/-- HOLD changes hands (R418–R424): a standby with VIGIL_READY takes HOLD on silence with its gates open and the drill's, the
release's or code 34 as the cause, any other member only notes the silence; member B acquires when its cold wait ends unheard; a
decided release closes the gates, drops what was to be sent, sends the cause with the cars' causes, and lets causes 1 and, in
member B, 2 follow again; its event is the only one where no stream instance waits that the partner does not duplicate. -/
def Obligations.HoldChangesHands : Prop :=
  (∀ s : State, s.running = true → s.mem.state = .vigil → s.mem.vigilReady = true →
      ∃ t, exec .holdSilence s = .next t ∧ t.mem.state = .holder ∧ t.mem.vigilReady = false ∧ t.mem.holdiActive = false
        ∧ t.mem.sinceLeap = some 0 ∧ t.mem.leaps = satInc 32 s.mem.leaps
        ∧ t.mem.lastLeapCause = ((s.mem.received.map fun r => r.cause).getD 34)
        ∧ ∀ b : BankId, t.io.banks[b.val].gateOpen = true)
  ∧ (∀ s : State, s.running = true → ¬ (s.mem.state = .vigil ∧ s.mem.vigilReady = true) →
      exec .holdSilence s = .next { s with mem := { s.mem with holdiActive := false } })
  ∧ (∀ s : State, s.running = true → s.boot.pair.paired = true → s.boot.pairSel = true → s.mem.state = .syncing →
      s.mem.holdiQuiet = true → s.msFrames s.boot.pair.coldWaitMs ≤ s.grp.frame →
      ∃ t, exec .coldWaitExpiry s = .next t ∧ t.mem.state = .holder ∧ ∀ b : BankId, t.io.banks[b.val].gateOpen = true)
  ∧ (∀ s : State, s.running = true → s.mem.holdiQuiet = false → exec .coldWaitExpiry s = .next s)
  ∧ ∀ (cause : Nat) (s : State), s.running = true → s.boot.pair.paired = true → s.holds = true → s.mem.releaseDue = some cause →
      ∃ t, exec (.holdRelease cause) s = .next t
        ∧ t.mem.state = (if cause = 1 ∨ (cause = 2 ∧ s.boot.pairSel = true) then .syncing else .released)
        ∧ t.mem.leaps = satInc 32 s.mem.leaps ∧ t.mem.lastLeapFrame = s.grp.frame ∧ t.mem.lastLeapCause = cause
        ∧ t.mem.queued = some { cause := cause, causes := s.grp.cars.map fun c => c.safe.causes }
        ∧ (∀ b : BankId, t.io.banks[b.val].gateOpen = false ∧ ∀ l : LaneId, t.io.banks[b.val].lanes[l.val].driven = false)
        ∧ (∀ b : BusId, t.io.buses[b.val].queue = [])
        ∧ ((∀ b : BusId, ∀ e ∈ s.io.buses[b.val].queue, ∀ ch : Nat, e.kind = .stream ch →
              (s.entry ch).pairDup = true) →
            t.nv.recorder = s.nv.recorder.add (s.mkRec 0x0104 0xFF ([byte cause] ++ leBytes 8 s.grp.frame)))
        ∧ t.grp = s.grp

/-- Contention and conflicts of a pair (R422, R424, R426, R443, R446): two holders record it, B decides on release at once and A
when it has not learned within 2 ms that its partner is B; a new holder in its first frame takes the causes of the release record,
one that comes late is an event only; a standby with a cause of codes 17 to 33 enters RELEASED; two members of one PAIR_SEL record
it once and do not pair, and a holder takes the progress of its partner's copy. -/
def Obligations.PairConflicts : Prop :=
  (∀ s : State, s.running = true → s.boot.pair.paired = true → s.holds = true →
      ∃ t, exec .contention s = .next t ∧ t.mem.contention = true
        ∧ t.nv.recorder = s.nv.recorder.add (s.mkRec 0x0107 0xFF [0])
        ∧ t.mem.releaseDue = if s.boot.pairSel then some (s.mem.releaseDue.getD 2) else s.mem.releaseDue)
  ∧ (∀ s : State, s.running = true → s.holds = true → s.mem.contention = true → s.boot.pairSel = false →
      s.msFrames 2 ≤ s.grp.frame + 1 - s.mem.contentionAt →
      ∃ t, exec .contentionTimeout s = .next t
        ∧ (s.mem.partnerKnown = true ∧ s.mem.partnerB = true → t.mem = { s.mem with contention := false })
        ∧ (¬ (s.mem.partnerKnown = true ∧ s.mem.partnerB = true) →
            t.mem = { s.mem with releaseDue := some (s.mem.releaseDue.getD 2) }))
  ∧ (∀ (r : ReleaseRec) (s : State), s.running = true → s.boot.pair.paired = true → s.holds = true → s.mem.sinceLeap = some 0 →
      r.late = false → s.mem.received = none →
      ∃ t, exec (.releaseRecord r) s = .next t ∧ t.mem.received = some r ∧ t.mem.lastLeapCause = r.cause
        ∧ ∀ (c : CarId) (n : Fin 16), (s.car c).configured = true → bit r.causes[c.val] n.val = true →
            bit (t.car c).safe.causes n.val = true)
  ∧ (∀ (r : ReleaseRec) (s : State), s.running = true → s.boot.pair.paired = true → r.late = true →
      ∃ t, exec (.releaseRecord r) s = .next t ∧ t.grp = s.grp ∧ t.mem = s.mem
        ∧ t.nv.recorder = s.nv.recorder.add (s.mkRec 0x0107 0xFF [1]))
  ∧ (∀ (cause : Nat) (s : State), s.follows = true → 17 ≤ cause → cause ≤ 33 →
      ∃ t, exec (.selfCause cause) s = .next t
        ∧ t.mem = { s.mem with state := .released, vigilReady := false, completeRun := 0 })
  ∧ ∀ (b : Bool) (n copied : Nat) (s : State), s.running = true → s.boot.pair.paired = true →
      ∃ t, exec (.pairSelReport b ⟨n, copied⟩) s = .next t ∧ (s.mem.state = .holder → t.mem.progress = min copied 256)
        ∧ t.mem.partnerKnown = true ∧ t.mem.partnerB = b
        ∧ t.mem.partnerState = min n 255 ∧ t.mem.selConflict = decide (b = s.boot.pairSel)
        ∧ (b = s.boot.pairSel → s.mem.state ≠ .vigil → t.nv.recorder =
            if s.mem.selConflict then s.nv.recorder else s.nv.recorder.add (s.mkRec 0x0107 0xFF [2]))
        ∧ (b = s.boot.pairSel → s.mem.state = .vigil → t.mem.state = .syncing)
        ∧ (b ≠ s.boot.pairSel → t.mem.state = s.mem.state ∧ t.nv.recorder = s.nv.recorder)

---------------

• **TASK ITEM**: Your response must contain all of the records, copied exactly.

• **EXPECTED ANSWER**:
/-- HOLD changes hands (R418–R424): a standby with VIGIL_READY takes HOLD on silence with its gates open and the drill's, the
release's or code 34 as the cause, any other member only notes the silence; member B acquires when its cold wait ends unheard; a
decided release closes the gates, drops what was to be sent, sends the cause with the cars' causes, and lets causes 1 and, in
member B, 2 follow again; its event is the only one where no stream instance waits that the partner does not duplicate. -/
def Obligations.HoldChangesHands : Prop :=
  (∀ s : State, s.running = true → s.mem.state = .vigil → s.mem.vigilReady = true →
      ∃ t, exec .holdSilence s = .next t ∧ t.mem.state = .holder ∧ t.mem.vigilReady = false ∧ t.mem.holdiActive = false
        ∧ t.mem.sinceLeap = some 0 ∧ t.mem.leaps = satInc 32 s.mem.leaps
        ∧ t.mem.lastLeapCause = ((s.mem.received.map fun r => r.cause).getD 34)
        ∧ ∀ b : BankId, t.io.banks[b.val].gateOpen = true)
  ∧ (∀ s : State, s.running = true → ¬ (s.mem.state = .vigil ∧ s.mem.vigilReady = true) →
      exec .holdSilence s = .next { s with mem := { s.mem with holdiActive := false } })
  ∧ (∀ s : State, s.running = true → s.boot.pair.paired = true → s.boot.pairSel = true → s.mem.state = .syncing →
      s.mem.holdiQuiet = true → s.msFrames s.boot.pair.coldWaitMs ≤ s.grp.frame →
      ∃ t, exec .coldWaitExpiry s = .next t ∧ t.mem.state = .holder ∧ ∀ b : BankId, t.io.banks[b.val].gateOpen = true)
  ∧ (∀ s : State, s.running = true → s.mem.holdiQuiet = false → exec .coldWaitExpiry s = .next s)
  ∧ ∀ (cause : Nat) (s : State), s.running = true → s.boot.pair.paired = true → s.holds = true → s.mem.releaseDue = some cause →
      ∃ t, exec (.holdRelease cause) s = .next t
        ∧ t.mem.state = (if cause = 1 ∨ (cause = 2 ∧ s.boot.pairSel = true) then .syncing else .released)
        ∧ t.mem.leaps = satInc 32 s.mem.leaps ∧ t.mem.lastLeapFrame = s.grp.frame ∧ t.mem.lastLeapCause = cause
        ∧ t.mem.queued = some { cause := cause, causes := s.grp.cars.map fun c => c.safe.causes }
        ∧ (∀ b : BankId, t.io.banks[b.val].gateOpen = false ∧ ∀ l : LaneId, t.io.banks[b.val].lanes[l.val].driven = false)
        ∧ (∀ b : BusId, t.io.buses[b.val].queue = [])
        ∧ ((∀ b : BusId, ∀ e ∈ s.io.buses[b.val].queue, ∀ ch : Nat, e.kind = .stream ch →
              (s.entry ch).pairDup = true) →
            t.nv.recorder = s.nv.recorder.add (s.mkRec 0x0104 0xFF ([byte cause] ++ leBytes 8 s.grp.frame)))
        ∧ t.grp = s.grp

/-- Contention and conflicts of a pair (R422, R424, R426, R443, R446): two holders record it, B decides on release at once and A
when it has not learned within 2 ms that its partner is B; a new holder in its first frame takes the causes of the release record,
one that comes late is an event only; a standby with a cause of codes 17 to 33 enters RELEASED; two members of one PAIR_SEL record
it once and do not pair, and a holder takes the progress of its partner's copy. -/
def Obligations.PairConflicts : Prop :=
  (∀ s : State, s.running = true → s.boot.pair.paired = true → s.holds = true →
      ∃ t, exec .contention s = .next t ∧ t.mem.contention = true
        ∧ t.nv.recorder = s.nv.recorder.add (s.mkRec 0x0107 0xFF [0])
        ∧ t.mem.releaseDue = if s.boot.pairSel then some (s.mem.releaseDue.getD 2) else s.mem.releaseDue)
  ∧ (∀ s : State, s.running = true → s.holds = true → s.mem.contention = true → s.boot.pairSel = false →
      s.msFrames 2 ≤ s.grp.frame + 1 - s.mem.contentionAt →
      ∃ t, exec .contentionTimeout s = .next t
        ∧ (s.mem.partnerKnown = true ∧ s.mem.partnerB = true → t.mem = { s.mem with contention := false })
        ∧ (¬ (s.mem.partnerKnown = true ∧ s.mem.partnerB = true) →
            t.mem = { s.mem with releaseDue := some (s.mem.releaseDue.getD 2) }))
  ∧ (∀ (r : ReleaseRec) (s : State), s.running = true → s.boot.pair.paired = true → s.holds = true → s.mem.sinceLeap = some 0 →
      r.late = false → s.mem.received = none →
      ∃ t, exec (.releaseRecord r) s = .next t ∧ t.mem.received = some r ∧ t.mem.lastLeapCause = r.cause
        ∧ ∀ (c : CarId) (n : Fin 16), (s.car c).configured = true → bit r.causes[c.val] n.val = true →
            bit (t.car c).safe.causes n.val = true)
  ∧ (∀ (r : ReleaseRec) (s : State), s.running = true → s.boot.pair.paired = true → r.late = true →
      ∃ t, exec (.releaseRecord r) s = .next t ∧ t.grp = s.grp ∧ t.mem = s.mem
        ∧ t.nv.recorder = s.nv.recorder.add (s.mkRec 0x0107 0xFF [1]))
  ∧ (∀ (cause : Nat) (s : State), s.follows = true → 17 ≤ cause → cause ≤ 33 →
      ∃ t, exec (.selfCause cause) s = .next t
        ∧ t.mem = { s.mem with state := .released, vigilReady := false, completeRun := 0 })
  ∧ ∀ (b : Bool) (n copied : Nat) (s : State), s.running = true → s.boot.pair.paired = true →
      ∃ t, exec (.pairSelReport b ⟨n, copied⟩) s = .next t ∧ (s.mem.state = .holder → t.mem.progress = min copied 256)
        ∧ t.mem.partnerKnown = true ∧ t.mem.partnerB = b
        ∧ t.mem.partnerState = min n 255 ∧ t.mem.selConflict = decide (b = s.boot.pairSel)
        ∧ (b = s.boot.pairSel → s.mem.state ≠ .vigil → t.nv.recorder =
            if s.mem.selConflict then s.nv.recorder else s.nv.recorder.add (s.mkRec 0x0107 0xFF [2]))
        ∧ (b = s.boot.pairSel → s.mem.state = .vigil → t.mem.state = .syncing)
        ∧ (b ≠ s.boot.pairSel → t.mem.state = s.mem.state ∧ t.nv.recorder = s.nv.recorder)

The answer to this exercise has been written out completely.